In this architecture, the entity embeddings and relation embeddings are stored in DGL KVStore. The trainer processes pull the latest model from KVStore and push the calculated gradient to the KVStore to update the model. All the processes trains the KG embeddings with asynchronous SGD.
Arguments¶
The command line provides the following arguments:
--model_name {TransE, TransE_l1, TransE_l2, TransR, RESCAL, DistMult, ComplEx, RotatE}
The models provided by DGL-KE.--data_path DATA_PATH
The path of the directory where DGL-KE loads knowledge graph data.--dataset DATA_SET
The name of the knowledge graph stored under data_path. The knowledge graph should be generated by Partition script.--format FORMAT
The format of the dataset. For builtin knowledge graphs,the foramt should be built_in. For users own knowledge graphs,it needs to be raw_udd_{htr} or udd_{htr}.--save_path SAVE_PATH
The path of the directory where models and logs are saved.--no_save_emb
Disable saving the embeddings under save_path.--max_step MAX_STEP
The maximal number of steps to train the model in a single process. A step trains the model with a batch of data. In the case of multiprocessing training, the total number of training steps isMAX_STEP
*NUM_PROC
.--batch_size BATCH_SIZE
The batch size for training.--batch_size_eval BATCH_SIZE_EVAL
The batch size used for validation and test.--neg_sample_size NEG_SAMPLE_SIZE
The number of negative samples we use for each positive sample in the training.--neg_deg_sample
Construct negative samples proportional to vertex degree in the training. When this option is turned on, the number of negative samples per positive edge will be doubled. Half of the negative samples are generated uniformly whilethe other half are generated proportional to vertex degree.--neg_deg_sample_eval
Construct negative samples proportional to vertex degree in the evaluation.--neg_sample_size_eval NEG_SAMPLE_SIZE_EVAL
The number of negative samples we use to evaluate a positive sample.--eval_percent EVAL_PERCENT
Randomly sample some percentage of edges for evaluation.--no_eval_filter
Disable filter positive edges from randomly constructed negative edges for evaluation.-log LOG_INTERVAL
Print runtime of different components every x steps.--test
Evaluate the model on the test set after the model is trained.--num_proc NUM_PROC
The number of processes to train the model in parallel.--num_thread NUM_THREAD
The number of CPU threads to train the model in each process.
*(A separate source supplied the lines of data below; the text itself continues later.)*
-- ==== Sys2Proof/Machine/Load.lean ====
section
/-! DEFINITION. The load unit: slots, the conversion to force, overrange, the reference check and the tare walk
(R103 to R122), and its requests. -/

namespace Sys2Proof.Machine

/-! ## Slots (R104) -/

inductive SlotKind where
  | reference | settling | converted
  deriving DecidableEq, Repr

/-- The number of the slot that begins, modulo 256 (R103). -/
def LoadUnit.nextSlot (l : LoadUnit) : BitVec 8 := l.slotNumber + 1

/-- The kind of the slot that begins (R104). -/
def LoadUnit.nextKind (l : LoadUnit) : SlotKind :=
  if l.nextSlot = 0 then .reference else if l.settling then .settling else .converted

/-- Every slot takes its number and clears settling pending at its start (R104). -/
def LoadUnit.beginSlot (l : LoadUnit) : LoadUnit :=
  { l with slotNumber := l.nextSlot, settling := false }

/-! ## From raw count to force (R109 to R112) -/

/-- A raw count at either end value is saturated (R109). -/
def saturated (r : Int) : Bool :=
  r == 8388607 || r == -8388608

/-- The calibration segment of a tared count: its lower and upper point (R110, step 2). -/
def segmentFor : List (Int × Int) → Int → Option ((Int × Int) × (Int × Int))
  | p :: q :: rest, c => if rest = [] ∨ c < q.1 then some (p, q) else segmentFor (q :: rest) c
  | _, _ => none

/-- The unclamped force of a tared count (R110, step 3). -/
def unclampedForce (points : List (Int × Int)) (c : Int) : Option Int :=
  (segmentFor points c).map fun (p, q) => p.2 + roundDiv ((c - p.1) * (q.2 - p.2)) (q.1 - p.1)

/-- Overrange (R112). -/
def overrange (fullScale r unclamped : Int) : Bool :=
  saturated r || decide (fullScale * 98 ≤ (unclamped.natAbs : Int) * 100)

/-- The force of a held sample: the previous force clamped to the active range, absent on an unwritten range or
after an absent sample (R111). R119 has the samples of a tare walk repeat the last force before the tare; with the
calibration INVALID the model follows R111 in the walk too, so that on an unwritten walk range, and on the written
ranges the walk measures after it, the held sample is absent (DESIGN CHOICE, log entry 13). -/
def LoadUnit.heldForce (l : LoadUnit) : Option Int :=
  match l.tables.get l.activeRange, l.last.force with
  | some t, some f => some (clampInt (-t.fullScale) t.fullScale f)
  | _, _ => none

/-- A held sample is delivered (R111). -/
def LoadUnit.deliverHeld (l : LoadUnit) : LoadUnit :=
  { l with last := ⟨l.heldForce, true, l.activeRange⟩ }

/-- The unclamped force of raw count `r` on the active range, when its table is written (R110). -/
def LoadUnit.convert (l : LoadUnit) (r : Int) : Option (RangeTable × Int) :=
  (l.tables.get l.activeRange).bind fun t =>
    (unclampedForce t.points (r - l.offsets.get l.activeRange)).map fun f => (t, f)

/-- Raw count `r` overranges the active range (R112). -/
def LoadUnit.overranges (l : LoadUnit) (r : Int) : Bool :=
  match l.convert r with
  | some (t, f) => overrange t.fullScale r f
  | none => false

/-- A converted sample is delivered: clamped to ±FS, or absent on an unwritten range (R110, R111). -/
def LoadUnit.deliverConverted (l : LoadUnit) (r : Int) : LoadUnit :=
  let force := (l.convert r).map fun (t, f) => clampInt (-t.fullScale) t.fullScale f
  { l with last := ⟨force, false, l.activeRange⟩ }

/-! ## Overrange during a test (R113, R114) -/

/-- The range one wider. -/
def widerRange (k : Fin 4) : Fin 4 :=
  match k with
  | 0 => 0
  | 1 => 0
  | 2 => 1
  | 3 => 2

/-- What overrange does after the sample is delivered: a step-up on ranges 1 to 3 in a test, counted by the
sequencer; a report on range 0; nothing outside a test (R113, R114). -/
def State.overrangeActs (s : State) : State :=
  if s.seq.state.inTest then
    if s.load.activeRange = 0 then s.reportFault .loadOverrange
    else
      { s with
        load := s.load.setRange (widerRange s.load.activeRange)
        seq := { s.seq with rangeSwitches := s.seq.rangeSwitches + 1 } }
  else s

/-! ## The tare walk (R118 to R121) -/

/-- A tare begins: the active range is the return range and range 0 is measured first (R119). -/
def LoadUnit.beginTare (l : LoadUnit) : LoadUnit :=
  { l.setRange 0 with
    tare := some { range := 0, count := 0, sum := 0, found := [], returnRange := l.activeRange } }

/-- The tare ends: the return range becomes active (R120, R121). -/
def LoadUnit.endTare (l : LoadUnit) (w : TareWalk) : LoadUnit :=
  { l.setRange w.returnRange with tare := none }

/-- The tare fails: the old offsets stay in force and TARE_FAILED goes to CONSOLE (R121). -/
def State.failTare (s : State) : State :=
  match s.load.tare with
  | none => s
  | some w => { s with load := s.load.endTare w }.addNotice .console .tareFailed

/-- The new offset of a range (R119, step 4). -/
def TareWalk.offset (w : TareWalk) : Int :=
  roundDiv w.sum Config.tareConversions

/-- The walk's range has its 64 conversions and is not range 3: its new offset is kept aside and the walk goes on
to the next range (R119). -/
def LoadUnit.nextTareRange (l : LoadUnit) (w : TareWalk) (k : Fin 4) : LoadUnit :=
  { l.setRange k with
    tare := some { w with range := k, count := 0, sum := 0, found := w.found ++ [w.offset] } }

/-- The tare commits: the four new offsets replace t_0 to t_3 together and the return range becomes active
(R120). -/
def LoadUnit.commitTare (l : LoadUnit) (w : TareWalk) : LoadUnit :=
  let found := w.found ++ [w.offset]
  { l.endTare w with
    offsets := ⟨found.getD 0 0, found.getD 1 0, found.getD 2 0, found.getD 3 0⟩ }

/-- A walk range with its 64th conversion: the next range, or the commit on range 3 (R119, R120). -/
def State.advanceTare (s : State) : State :=
  match s.load.tare with
  | none => s
  | some w =>
    if w.count < Config.tareConversions then s
    else
      match w.range with
      | 0 => { s with load := s.load.nextTareRange w 1 }
      | 1 => { s with load := s.load.nextTareRange w 2 }
      | 2 => { s with load := s.load.nextTareRange w 3 }
      | 3 => { s with load := s.load.commitTare w }.addNotice .console .tareDone

/-- A converted slot of the walk: the sample is held; a saturated count fails the tare, any other is added to the
sum (R119, R121). -/
def State.tareSlot (s : State) (w : TareWalk) (r : Int) : State :=
  let s := { s with load := s.load.deliverHeld }
  if saturated r then s.failTare
  else
    { s with
      load := { s.load with tare := some { w with count := w.count + 1, sum := w.sum + r } } }.advanceTare

/-! ## The reference check (R117) -/

/-- The reading is out of tolerance (R117). -/
def outOfTolerance (e : ReferenceExpectation) (r : Int) : Bool :=
  decide (e.tolerance < ((r - e.expected).natAbs : Int))

/-- The check of a reference slot: a fault newly set is reported to the sequencer, and an out-of-tolerance
reading fails a tare in flight (R117, R121). -/
def State.checkReference (s : State) (r : Int) : State :=
  match s.load.reference with
  | none => s
  | some e =>
    if outOfTolerance e r then
      let newly := !s.load.referenceFault
      let s := { s with load := { s.load with referenceFault := true } }
      let s := if newly then s.reportFault .loadReferenceFault else s
      s.failTare
    else { s with load := { s.load with referenceFault := false } }

/-! ## The load unit's part of a slot -/

/-- The load unit's part of a conversion slot whose converter delivers `r`: the slot begins, its sample is
delivered, and the reference check, the tare walk or the overrange test follows (R104, R110 to R121). -/
def State.loadSlot (s : State) (r : Int) : State :=
  let kind := s.load.nextKind
  let s := { s with load := s.load.beginSlot }
  match kind with
  | .reference => { s with load := s.load.deliverHeld }.checkReference r
  | .settling => { s with load := s.load.deliverHeld }
  | .converted =>
    match s.load.tare with
    | some w => s.tareSlot w r
    | none =>
      let exceeds := s.load.overranges r
      let s := { s with load := s.load.deliverConverted r }
      if exceeds then s.overrangeActs else s

/-- The end of a tare and the clearing of the reference fault are events on which auto-arm and the grips start are
tested (R29, R33, R117, R120, R121). `before` is the state before the event. -/
def State.afterLoadEvent (s : State) (before : LoadUnit) : State :=
  if (before.tare.isSome ∧ s.load.tare.isNone) ∨ (before.referenceFault ∧ ¬ s.load.referenceFault) then
    s.examineHead.testGripsStart
  else s

/-! ## Requests -/

/-- Checks 1 to 3 of R106, shared with R107. -/
def State.calibrationBlocked (s : State) : Option Status :=
  if s.seq.state ≠ .idle then some .wrongState
  else if s.load.tare.isSome then some .busy
  else if s.config.inFlight.isSome then some .busy
  else none

/-- WRITE_CALIBRATION (R106). -/
def execWriteCalibration (p : Role) (body : List Octet) (s : State) : Host.Outcome State Fault Refusal :=
  .next <| s.sizedRequest p .writeCalibration body.length fun s =>
    match s.calibrationBlocked with
    | some st => s.refuse p .writeCalibration st
    | none =>
      match calibrationFailure s.load.tables body with
      | some i => s.refuseField p .writeCalibration i
      | none =>
        let table : RangeTable := ⟨field4 body 1, pointsOfOctets body (field1 body 5)⟩
        let load := { s.load with tables := s.load.tables.set (rangeOfNat (field1 body 0)) (some table) }
        ({ s with load := load }.answer p .writeCalibration .ok (flag1 load.calibrationValid)).examineHead

/-- WRITE_REFERENCE (R107). -/
def execWriteReference (p : Role) (expected tolerance : Word32) (s : State) :
    Host.Outcome State Fault Refusal :=
  .next <| s.request p .writeReference fun s =>
    match s.calibrationBlocked with
    | some st => s.refuse p .writeReference st
    | none =>
      if ¬ within (-8388608) 8388607 expected.toInt then s.refuseField p .writeReference 1
      else if ¬ within 1 1000000 tolerance.toInt then s.refuseField p .writeReference 2
      else
        let load := { s.load with reference := some ⟨expected.toInt, tolerance.toInt⟩ }
        ({ s with load := load }.answer p .writeReference .ok (flag1 load.calibrationValid)).examineHead

/-- READ_CALIBRATION (R108). -/
def execReadCalibration (p : Role) (s : State) : Host.Outcome State Fault Refusal :=
  .next <| s.request p .readCalibration fun s =>
    s.answer p .readCalibration .ok (calibrationOctets s.load)

/-- SET_RANGE (R116). -/
def execSetRange (p : Role) (range : Octet) (s : State) : Host.Outcome State Fault Refusal :=
  .next <| s.request p .setRange fun s =>
    if 3 < range.toNat then s.refuseField p .setRange 1
    else if s.seq.state ≠ .idle then s.refuse p .setRange .wrongState
    else if s.load.tare.isSome then s.refuse p .setRange .busy
    else { s with load := s.load.setRange (rangeOfNat range.toNat) }.answer p .setRange .ok []

/-- TARE (R118). -/
def execTare (p : Role) (s : State) : Host.Outcome State Fault Refusal :=
  .next <| s.request p .tare fun s =>
    if s.seq.state ≠ .idle ∧ s.seq.state ≠ .armed then s.refuse p .tare .wrongState
    else if s.load.tare.isSome then s.refuse p .tare .busy
    else { s with load := s.load.beginTare }.answer p .tare .accepted []

/-! ## Events of the walk -/

/-- TARE_RANGE_COMPLETE (R119): a walk range other than 3 with its 64th conversion gives way to the next. -/
def execTareRangeComplete (s : State) : Host.Outcome State Fault Refusal :=
  .next <| s.whenRunning fun s =>
    match s.load.tare with
    | some w => if w.range = 3 then s else s.advanceTare
    | none => s

/-- TARE_COMMIT (R120): range 3 with its 64th conversion commits the tare. -/
def execTareCommit (s : State) : Host.Outcome State Fault Refusal :=
  .next <| s.whenRunning fun s =>
    match s.load.tare with
    | some w => if w.range = 3 then s.advanceTare.afterLoadEvent s.load else s
    | none => s

end Sys2Proof.Machine
end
This argument is used for multi-processing training.--force_sync_interval FORCE_SYNC_INTERVAL
We force a synchronization between processes every x steps formultiprocessing training. This potentially stablizes the training processto get a better performance. For multiprocessing training, it is set to 1000 by default.--hidden_dim HIDDEN_DIM
The embedding size of relation and entity.--lr LR
The learning rate. DGL-KE uses Adagrad to optimize the model parameters.-g GAMMA
or--gamma GAMMA
The margin value in the score function. It is used by TransX and RotatE.-de
or--double_ent
Double entitiy dim for complex number It is used by RotatE.-dr
or--double_rel
Double relation dim for complex number.-adv
or--neg_adversarial_sampling
Indicate whether to use negative adversarial sampling.It will weight negative samples with higher scores more.-a ADVERSARIAL_TEMPERATURE
or--adversarial_temperature ADVERSARIAL_TEMPERATURE
The temperature used for negative adversarial sampling.-rc REGULARIZATION_COEF
or--regularization_coef REGULARIZATION_COEF
The coefficient for regularization.-rn REGULARIZATION_NORM
or--regularization_norm REGULARIZATION_NORM
norm used in regularization.--path PATH
Path of distributed workspace.--ssh_key SSH_KEY
ssh private key.--ip_config IP_CONFIG
Path of IP configuration file.--num_client_proc NUM_CLIENT_PROC
Number of worker processes on each machine.
The Steps for Distributed Training¶
Distributed training on DGL-KE usually involves three steps:
- Partition a knowledge graph.
- Copy partitioned data to remote machines.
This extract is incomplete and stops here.